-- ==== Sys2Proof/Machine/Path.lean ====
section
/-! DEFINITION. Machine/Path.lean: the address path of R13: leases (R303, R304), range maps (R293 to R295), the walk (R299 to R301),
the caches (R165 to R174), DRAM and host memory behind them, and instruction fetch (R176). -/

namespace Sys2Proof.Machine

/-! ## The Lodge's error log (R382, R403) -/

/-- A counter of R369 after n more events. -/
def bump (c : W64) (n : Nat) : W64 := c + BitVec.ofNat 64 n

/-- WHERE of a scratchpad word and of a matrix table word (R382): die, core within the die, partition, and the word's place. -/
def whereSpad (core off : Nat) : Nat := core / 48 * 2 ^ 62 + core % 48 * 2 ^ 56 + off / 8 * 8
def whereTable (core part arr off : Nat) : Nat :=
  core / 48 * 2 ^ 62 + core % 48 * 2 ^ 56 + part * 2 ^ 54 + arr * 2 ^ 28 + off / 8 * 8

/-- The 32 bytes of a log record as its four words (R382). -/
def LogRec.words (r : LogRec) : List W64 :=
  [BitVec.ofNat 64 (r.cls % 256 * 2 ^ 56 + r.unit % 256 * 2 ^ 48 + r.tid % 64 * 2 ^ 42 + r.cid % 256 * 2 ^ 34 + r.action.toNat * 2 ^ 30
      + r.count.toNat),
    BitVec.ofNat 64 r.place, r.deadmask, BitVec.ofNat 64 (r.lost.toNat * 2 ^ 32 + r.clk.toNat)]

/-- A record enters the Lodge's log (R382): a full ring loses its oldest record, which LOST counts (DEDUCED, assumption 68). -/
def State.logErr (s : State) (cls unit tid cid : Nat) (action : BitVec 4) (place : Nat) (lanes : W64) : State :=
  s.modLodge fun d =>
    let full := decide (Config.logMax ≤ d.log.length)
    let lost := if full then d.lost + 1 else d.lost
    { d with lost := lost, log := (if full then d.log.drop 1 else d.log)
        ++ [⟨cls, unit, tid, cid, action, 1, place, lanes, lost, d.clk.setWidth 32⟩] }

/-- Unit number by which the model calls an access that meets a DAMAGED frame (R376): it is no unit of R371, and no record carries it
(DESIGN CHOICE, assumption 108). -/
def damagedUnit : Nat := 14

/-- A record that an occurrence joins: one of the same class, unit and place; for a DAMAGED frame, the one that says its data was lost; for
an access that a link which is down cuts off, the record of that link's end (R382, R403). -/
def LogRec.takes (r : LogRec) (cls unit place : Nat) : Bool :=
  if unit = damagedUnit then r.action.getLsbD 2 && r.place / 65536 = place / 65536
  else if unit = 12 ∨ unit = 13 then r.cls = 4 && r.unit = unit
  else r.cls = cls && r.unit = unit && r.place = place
──────────
> _WORK TASK_
Print exactly the lines of the listing above starting at the line containing "record carries it" and ending at the line containing "if unit = damagedUnit", both included.

> _SOLUTION FOR THIS TASK_
/-- Unit number by which the model calls an access that meets a DAMAGED frame (R376): it is no unit of R371, and no record carries it
(DESIGN CHOICE, assumption 108). -/
def damagedUnit : Nat := 14

/-- A record that an occurrence joins: one of the same class, unit and place; for a DAMAGED frame, the one that says its data was lost; for
an access that a link which is down cuts off, the record of that link's end (R382, R403). -/
def LogRec.takes (r : LogRec) (cls unit place : Nat) : Bool :=
  if unit = damagedUnit then r.action.getLsbD 2 && r.place / 65536 = place / 65536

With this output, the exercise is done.